How much will be spent on advertising during the tournament is uncertain. The run-up to the festive period is already a busy time for advertisers, and a sporting event of this magnitude has never previously been held in November and December. 

Dentsu, the international advertising and public relations company, nevertheless predicts that $2 billion will be spent on advertising globally during the World Cup, with TV and social media likely to take the lion’s share of that spend. 

That figure does not include the millions of dollars that will be spent on experiential marketing, as brands, especially those present in Qatar, seek to capitalise on the first World Cup to be held in the Middle East.

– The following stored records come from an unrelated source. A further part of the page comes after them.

-- ==== Sys2Proof/Decode.lean ====
section
/-! DEFINITION. The decoders of S, V, M, C and shuttle words (R27 to R46), total and rejecting by the code of R28, and
the encoder, written from the same tables. Fields are read as numbers; a decoder answers the first code of R28 in
table order (R29). -/

namespace Sys2Proof

open Machine (bitsOf tyKt)

/-- What a decoder answers: a code of R28, or an instruction. -/
abbrev Dec := Except Nat Instr

/-- Go on where the condition holds; otherwise reject with the code (R28). -/
def need (c : Bool) (code : Nat) (k : Dec) : Dec := if c then k else .error code

/-- A field of 1 bits. -/
abbrev n1 (x : Nat) : BitVec 1 := BitVec.ofNat 1 x
/-- A field of 2 bits. -/
abbrev n2 (x : Nat) : BitVec 2 := BitVec.ofNat 2 x
/-- A field of 3 bits. -/
abbrev n3 (x : Nat) : BitVec 3 := BitVec.ofNat 3 x
/-- A field of 4 bits. -/
abbrev n4 (x : Nat) : BitVec 4 := BitVec.ofNat 4 x
/-- A field of 5 bits. -/
abbrev n5 (x : Nat) : BitVec 5 := BitVec.ofNat 5 x
/-- A field of 6 bits. -/
abbrev n6 (x : Nat) : BitVec 6 := BitVec.ofNat 6 x
/-- A field of 8 bits. -/
abbrev n8 (x : Nat) : BitVec 8 := BitVec.ofNat 8 x
/-- A field of 9 bits. -/
abbrev n9 (x : Nat) : BitVec 9 := BitVec.ofNat 9 x
/-- A field of 11 bits. -/
abbrev n11 (x : Nat) : BitVec 11 := BitVec.ofNat 11 x
/-- A field of 12 bits. -/
abbrev n12 (x : Nat) : BitVec 12 := BitVec.ofNat 12 x
/-- A field of 13 bits. -/
abbrev n13 (x : Nat) : BitVec 13 := BitVec.ofNat 13 x
/-- A field of 16 bits. -/
abbrev n16 (x : Nat) : BitVec 16 := BitVec.ofNat 16 x
/-- A field of 24 bits. -/
abbrev n24 (x : Nat) : BitVec 24 := BitVec.ofNat 24 x

/-- ILL_MAJOR, ILL_MINOR (R28). -/
def illMajor : Dec := .error 0x40
/-- ILL_MINOR (R28). -/
def illMinor : Dec := .error 0x41

/-- Stream control (R42): bits 31:26 are ones. -/
def decodeCtl (w : Nat) : Dec :=
  let sub := bitsOf w 24 2
  if sub = 0 then need (bitsOf w 0 24 != 0) 0x44 (.ok (.idle (n24 (bitsOf w 0 24))))
  else if sub = 1 then
    need (bitsOf w 12 12 != 0 && bitsOf w 0 12 != 0) 0x44 (.ok (.loop (n12 (bitsOf w 12 12)) (n12 (bitsOf w 0 12))))
  else illMinor

/-- Major opcode 0x00 of S (R32). -/
def decodeAlu (d a b x fn : Nat) : Dec :=
  if fn = 0 then need (x = 0) 0x42 (.ok (.add (n5 d) (n5 a) (n5 b)))
  else if fn = 1 then need (x = 0) 0x42 (.ok (.sub (n5 d) (n5 a) (n5 b)))
  else if fn = 2 then need (x = 0) 0x42 (.ok (.and (n5 d) (n5 a) (n5 b)))
  else if fn = 3 then need (x = 0) 0x42 (.ok (.or (n5 d) (n5 a) (n5 b)))
  else if fn = 4 then need (x = 0) 0x42 (.ok (.xor (n5 d) (n5 a) (n5 b)))
  else if fn = 5 then need (x = 0) 0x42 (.ok (.andn (n5 d) (n5 a) (n5 b)))
  else if fn = 6 then need (x = 0) 0x42 (.ok (.shl (n5 d) (n5 a) (n5 b)))
  else if fn = 7 then need (x = 0) 0x42 (.ok (.shr (n5 d) (n5 a) (n5 b)))
  else if fn = 8 then need (x = 0) 0x42 (.ok (.sra (n5 d) (n5 a) (n5 b)))
  else if fn = 9 then need (x = 0) 0x42 (.ok (.ror (n5 d) (n5 a) (n5 b)))
  else if fn = 10 then need (x = 0) 0x42 (.ok (.slt (n5 d) (n5 a) (n5 b)))
  else if fn = 11 then need (x = 0) 0x42 (.ok (.sltu (n5 d) (n5 a) (n5 b)))
  else if fn = 12 then need (x = 0) 0x42 (.ok (.min (n5 d) (n5 a) (n5 b)))
  else if fn = 13 then need (x = 0) 0x42 (.ok (.max (n5 d) (n5 a) (n5 b)))
  else if fn = 14 then need (x = 0) 0x42 (.ok (.minu (n5 d) (n5 a) (n5 b)))
  else if fn = 15 then need (x = 0) 0x42 (.ok (.maxu (n5 d) (n5 a) (n5 b)))
  else if fn = 16 then need (x = 0) 0x42 (.ok (.adds (n5 d) (n5 a) (n5 b)))
  else if fn = 17 then need (x = 0) 0x42 (.ok (.subs (n5 d) (n5 a) (n5 b)))
  else if fn = 18 then need (b = 0 && x = 0) 0x42 (.ok (.clz (n5 d) (n5 a)))
  else if fn = 19 then need (b = 0 && x = 0) 0x42 (.ok (.popc (n5 d) (n5 a)))
  else if fn = 20 then need (b = 0 && x = 0) 0x42 (.ok (.sextb (n5 d) (n5 a)))
  else if fn = 21 then need (b = 0 && x = 0) 0x42 (.ok (.sexth (n5 d) (n5 a)))
  else if fn = 22 then need (b = 0 && x = 0) 0x42 (.ok (.sextw (n5 d) (n5 a)))
  else illMinor

/-- Major opcode 0x08 of S (R32). -/
def decodeMuldiv (d a b x fn : Nat) : Dec :=
  if fn = 0 then need (x = 0) 0x42 (.ok (.mul (n5 d) (n5 a) (n5 b)))
  else if fn = 1 then need (x = 0) 0x42 (.ok (.mulh (n5 d) (n5 a) (n5 b)))
  else if fn = 2 then need (x = 0) 0x42 (.ok (.mulhu (n5 d) (n5 a) (n5 b)))
  else if fn = 3 then need (x = 0) 0x42 (.ok (.div (n5 d) (n5 a) (n5 b)))
  else if fn = 4 then need (x = 0) 0x42 (.ok (.divu (n5 d) (n5 a) (n5 b)))
  else if fn = 5 then need (x = 0) 0x42 (.ok (.rem (n5 d) (n5 a) (n5 b)))
  else if fn = 6 then need (x = 0) 0x42 (.ok (.remu (n5 d) (n5 a) (n5 b)))
  else illMinor

/-- Major opcode 0x0A of S (R32). -/
def decodeMovs (d a b x fn : Nat) : Dec :=
  if fn = 0 then need (b = 0 && x = 0) 0x42 (need (a < 4) 0x44 (.ok (.movb (n5 d) (n2 a))))
  else if fn = 1 then need (b = 0 && x = 0) 0x42 (need (d < 4) 0x44 (.ok (.setb (n2 d) (n5 a))))
  else illMinor

/-- Major opcode 0x0B of S (R32). -/
def decodeMask (d a b x fn : Nat) : Dec :=
  if fn = 0 then need (b = 0 && x / 4 = 0) 0x42 (need (a < 8) 0x44 (.ok (.mget (n5 d) (n3 a) (n2 x))))
  else if fn = 1 then need (b = 0 && x / 4 = 0) 0x42 (need (d < 8) 0x44 (.ok (.mput (n3 d) (n5 a) (n2 x))))
  else illMinor

/-- Major opcode 0x1D of S (R32). -/
def decodeAmo (d a b x fn : Nat) : Dec :=
  if fn % 16 < 10 then need (a < 16 && (fn % 16 != 9 || d % 2 = 0)) 0x44 (.ok (.amo (n5 d) (n4 a) (n5 b) (n4 x) (n2 (fn / 32)) (n1 (fn / 16 % 2)) (n4 (fn % 16))))
  else illMinor

/-- Major opcode 0x1E of S (R32). -/
def decodeMemx (d a b x fn : Nat) : Dec :=
  if fn / 16 < 5 && fn / 4 % 4 = 0 then need (a < 16) 0x44 (.ok (.ldaq (n5 d) (n4 a) (n5 b) (n4 x) (n3 (fn / 16)) (n2 (fn % 4))))
  else if fn / 16 < 5 && fn / 4 % 4 = 1 then need (a < 16) 0x44 (.ok (.strl (n5 d) (n4 a) (n5 b) (n4 x) (n3 (fn / 16)) (n2 (fn % 4))))
  else if fn / 16 < 5 && fn / 4 % 4 = 2 then need (fn / 16 = 0) 0x42 (need (a < 16) 0x44 (.ok (.sts (n5 d) (n4 a) (n5 b) (n4 x) (n2 (fn % 4)))))
  else if fn / 16 < 5 && fn / 4 % 4 = 3 then need (fn / 16 = 0) 0x42 (need (a < 16) 0x44 (.ok (.stcb (n5 d) (n4 a) (n5 b) (n4 x) (n2 (fn % 4)))))
  else illMinor

/-- Major opcode 0x1F of S (R32). -/
def decodeFence (d a b x fn : Nat) : Dec :=
  if fn = 0 then need (d = 0 && b = 0) 0x42 (need (x < 5) 0x44 (.ok (.fence (n5 a) (n4 x))))
  else if fn = 1 then need (d = 0 && a = 0 && b = 0 && x = 0) 0x42 (.ok (.slwb))
  else if fn = 2 then need (d = 0 && a = 0 && b = 0 && x = 0) 0x42 (.ok (.slinv))
  else illMinor

/-- Major opcode 0x20 of S (R32). -/
def decodeCap (d a b x fn : Nat) : Dec :=
  if fn = 0 then need (b = 0 && x = 0) 0x42 (need (d < 16 && a < 16) 0x44 (.ok (.cmov (n4 d) (n4 a))))
  else if fn = 1 then need (x = 0) 0x42 (need (d < 16) 0x44 (.ok (.cjoin (n4 d) (n5 a) (n5 b))))
  else if fn = 2 then need (x = 0) 0x42 (need (d < 16 && a < 16) 0x44 (.ok (.clo (n4 d) (n4 a) (n5 b))))
  else if fn = 3 then need (x = 0) 0x42 (need (d < 16 && a < 16) 0x44 (.ok (.chi (n4 d) (n4 a) (n5 b))))
  else if fn = 4 then need (x = 0) 0x42 (need (d < 16 && a < 16) 0x44 (.ok (.cright (n4 d) (n4 a) (n5 b))))
  else if fn = 5 then need (b = 0) 0x42 (need (a < 16 && x < 4) 0x44 (.ok (.cget (n5 d) (n4 a) (n4 x))))
  else if fn = 6 then need (x = 0) 0x42 (need (a < 16) 0x44 (.ok (.cchk (n5 d) (n4 a) (n5 b))))
  else illMinor

/-- Major opcode 0x22 of S (R32). -/
def decodeBr (d a b x fn : Nat) : Dec :=
  if fn / 16 = 0 && fn % 8 < 7 then need (x = 0 && (fn / 8 % 2 = 1 || d = 0) && (fn % 8 != 0 || a = 0)) 0x42 (need (b < 4) 0x44 (.ok (.br (n5 d) (n5 a) (n2 b) (n1 (fn / 8 % 2)) (n3 (fn % 8)))))
  else illMinor

/-- Major opcode 0x23 of S (R32). -/
def decodeLoopend (d a b x fn : Nat) : Dec :=
  if fn = 0 then need (a = 0 && x = 0) 0x42 (need (b < 4) 0x44 (.ok (.loopend (n5 d) (n2 b))))
  else illMinor

/-- Major opcode 0x24 of S (R32). -/
def decodeToken (d a b x fn : Nat) : Dec :=
  if fn = 0 then need (d = 0 && a = 0 && b / 16 = 0) 0x42 (need ((b % 16 * 16 + x) != 0) 0x44 (.ok (.tksig (n8 (b % 16 * 16 + x)))))
  else if fn = 1 then need (d = 0 && b / 16 = 0) 0x42 (need ((b % 16 * 16 + x) != 0) 0x44 (.ok (.tkwait (n5 a) (n8 (b % 16 * 16 + x)))))
  else if fn = 2 then need (a = 0 && b / 16 = 0) 0x42 (need ((b % 16 * 16 + x) != 0) 0x44 (.ok (.tkiss (n5 d) (n8 (b % 16 * 16 + x)))))
  else if fn = 3 then need (a = 0 && b / 16 = 0) 0x42 (need ((b % 16 * 16 + x) != 0) 0x44 (.ok (.tkcmp (n5 d) (n8 (b % 16 * 16 + x)))))
  else illMinor

/-- Major opcode 0x25 of S (R32). -/
def decodeCntw (d a b x fn : Nat) : Dec :=
  if fn = 0 then need (x = 0) 0x42 (.ok (.cwait (n5 d) (n5 a) (n5 b)))
  else if fn = 1 then need (b = 0 && x = 0) 0x42 (.ok (.cread (n5 d) (n5 a)))
  else if fn = 2 then need (d = 0 && x = 0) 0x42 (.ok (.cwrite (n5 a) (n5 b)))
  else illMinor

/-- Major opcode 0x26 of S (R32). -/
def decodeChain (d a b x fn : Nat) : Dec :=
  if fn = 0 then need (d = 0 && b = 0 && x / 4 = 0) 0x42 (need (a < 16 && x % 4 != 0) 0x44 (.ok (.chwin (n4 a) (n2 (x % 4)))))
  else if fn = 1 then need (d = 0 && x / 4 = 0) 0x42 (need (x % 4 != 0) 0x44 (.ok (.chhead (n5 a) (n5 b) (n2 (x % 4)))))
  else if fn = 2 then need (d = 0 && b = 0 && x / 4 = 0) 0x42 (need (x % 4 != 0) 0x44 (.ok (.chtail (n5 a) (n2 (x % 4)))))
  else if fn = 3 then need (a = 0 && x / 4 = 0) 0x42 (need (x % 4 != 0 && b < 4) 0x44 (.ok (.chstat (n5 d) (n5 b) (n2 (x % 4)))))
  else if fn = 4 then need (d = 0 && a = 0 && b = 0 && x / 4 = 0) 0x42 (need (x % 4 != 0) 0x44 (.ok (.chstop (n2 (x % 4)))))
  else illMinor

/-- Major opcode 0x28 of S (R32). -/
def decodeTape (d a b x fn : Nat) : Dec :=
  if fn = 0 then need (a = 0 && b = 0 && x = 0) 0x42 (.ok (.tread (n5 d)))
  else if fn = 1 then need (d = 0 && b = 0 && x = 0) 0x42 (.ok (.tuntil (n5 a)))
  else if fn = 2 then need (d = 0 && b = 0 && x = 0) 0x42 (.ok (.tadj (n5 a)))
  else illMinor

/-- Major opcode 0x29 of S (R32). -/
def decodeRun (d a b x fn : Nat) : Dec :=
  if fn = 0 then need (d = 0 && x = 0) 0x42 (.ok (.runAt (n5 a) (n5 b)))
  else if fn = 1 then need (d = 0 && x = 0) 0x42 (.ok (.runSeam (n5 a) (n5 b)))
  else illMinor

/-- Major opcode 0x2A of S (R32). -/
def decodeSeam (d a b x fn : Nat) : Dec :=
  if fn = 0 then need (d = 0 && x = 0) 0x42 (.ok (.seam (n5 a) (n5 b)))
  else if fn = 1 then need (d = 0 && x = 0) 0x42 (.ok (.seamR (n5 a) (n5 b)))
  else illMinor

/-- Major opcode 0x2C of S (R32). -/
def decodeSys (d a b x fn : Nat) : Dec :=
  if fn = 0 then need (a = 0) 0x42 (need (selOk (b * 16 + x)) 0x44 (.ok (.srd (n5 d) (n9 (b * 16 + x)))))
  else if fn = 1 then need (d = 0) 0x42 (need (selOk (b * 16 + x)) 0x44 (.ok (.swr (n5 a) (n9 (b * 16 + x)))))
  else if fn = 2 then need (d = 0 && a = 0 && b / 4 = 0) 0x42 (.ok (.trap (n6 (b * 16 + x))))
  else if fn = 3 then need (d = 0 && a = 0 && b = 0 && x = 0) 0x42 (.ok (.tret))
  else if fn = 4 then need (d = 0 && a = 0 && b = 0 && x = 0) 0x42 (.ok (.exit))
  else illMinor

/-- Major opcode 0x2D of S (R32). -/
def decodeBank (d a b x fn : Nat) : Dec :=
  if fn = 0 then need (d = 0 && x = 0) 0x42 (.ok (.bankset (n5 a) (n5 b)))
  else if fn = 1 then need (b = 0 && x = 0) 0x42 (.ok (.bankget (n5 d) (n5 a)))
  else if fn = 2 then need (d = 0 && b = 0 && x = 0) 0x42 (.ok (.waymask (n5 a)))
  else if fn = 3 then need (d = 0 && b = 0 && x = 0) 0x42 (.ok (.csel (n5 a)))
  else if fn = 4 then need (b = 0 && x = 0) 0x42 (.ok (.cstat (n5 d) (n5 a)))
  else if fn = 5 then need (b = 0 && x = 0) 0x42 (.ok (.fstat (n5 d) (n5 a)))
  else if fn = 6 then need (d = 0 && b = 0 && x = 0) 0x42 (.ok (.freset (n5 a)))
  else illMinor

/-- Major opcode 0x2E of S (R32). -/
def decodeRegmode (d a b x fn : Nat) : Dec :=
  if fn = 0 then need (d = 0 && b = 0 && x = 0) 0x42 (.ok (.regmode (n5 a)))
  else if fn = 1 then need (a = 0 && b = 0 && x = 0) 0x42 (.ok (.regstat (n5 d)))
  else illMinor

/-- Major opcode 0x2F of S (R32). -/
def decodeView (d a b x fn : Nat) : Dec :=
  if fn = 0 then need (x = 0) 0x42 (need (d < 8 && a < 16) 0x44 (.ok (.viewld (n3 d) (n4 a) (n5 b))))
  else if fn = 1 then need (x = 0) 0x42 (need (a < 8 && b < 5) 0x44 (.ok (.viewget (n5 d) (n3 a) (n5 b))))
  else illMinor

/-- Major opcode 0x30 of S (R32). -/
def decodeAg (d a b x fn : Nat) : Dec :=
  if fn = 0 then need (x = 0) 0x42 (need (d < 8 && a < 16) 0x44 (.ok (.agset (n3 d) (n4 a) (n5 b))))
  else if fn = 1 then need (d = 0 && b = 0 && x = 0) 0x42 (.ok (.go (n5 a)))
  else if fn = 2 then need (d = 0 && b = 0 && x = 0) 0x42 (.ok (.agstop (n5 a)))
  else if fn = 3 then need (x = 0) 0x42 (need (a < 8 && b < 4) 0x44 (.ok (.agget (n5 d) (n3 a) (n5 b))))
  else illMinor

/-- Major opcode 0x31 of S (R32). -/
def decodeGath (d a b x fn : Nat) : Dec :=
  if fn = 0 then need (d = 0 && x = 0) 0x42 (need (a < 16) 0x44 (.ok (.gset (n4 a) (n5 b))))
  else if fn = 1 then need (d < 8 && a < 8 && x < 8) 0x44 (.ok (.ggo (n3 d) (n3 a) (n5 b) (n3 x)))
  else if fn = 2 then need (a = 0 && b = 0 && x = 0) 0x42 (.ok (.gstat (n5 d)))
  else illMinor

For its part, Qatar has engaged various agencies to help promote the country’s hosting of the event. In 2019, the Manchester-based Media Agency Group spearheaded a global digital campaign to ‘build momentum and awareness’ of the World Cup. 

The Supreme Committee for Delivery & Legacy – the official body responsible for host country operations – also worked with FP7 McCann Doha on strategy and the pre-launch activation of Al Janoub Stadium. The organisers even paid English footballer David Beckham £10 million to act as an ambassador. 

However, the Supreme Committee has been coy about other agencies it has since worked with. It is understood that its roster includes the Doha office of M&C Saatchi MENA, as well as Sixty Degrees and Gem Advertising & Publications.

Other agency partners remain unknown, and in late May the Supreme Committee was still inviting companies to pitch for activation and event branding projects at both Lusail Boulevard and the Old Doha Port.

Embrace controversy

Importantly, Lavor believes brands and their agencies should not be afraid to dig up some of the controversies surrounding Qatar’s hosting of the World Cup. Particularly those related to human rights and the LGBT community. 

“The way the LGBTQIAP+ community is being treated, sustainability fallouts, even limitations for public parties and extramarital sex – sponsors simply won’t talk about these issues. But those are some major concerns for the fans,” says Lavor. 

“Non-sponsors should be brave enough to address them. Do you feel like insisting on the cliché thinking that ‘the World Cup is all about uniting passionate fans and cheering for your home-country’? Sure, go for it. I doubt your brand will either solve anything relevant or even be remembered.”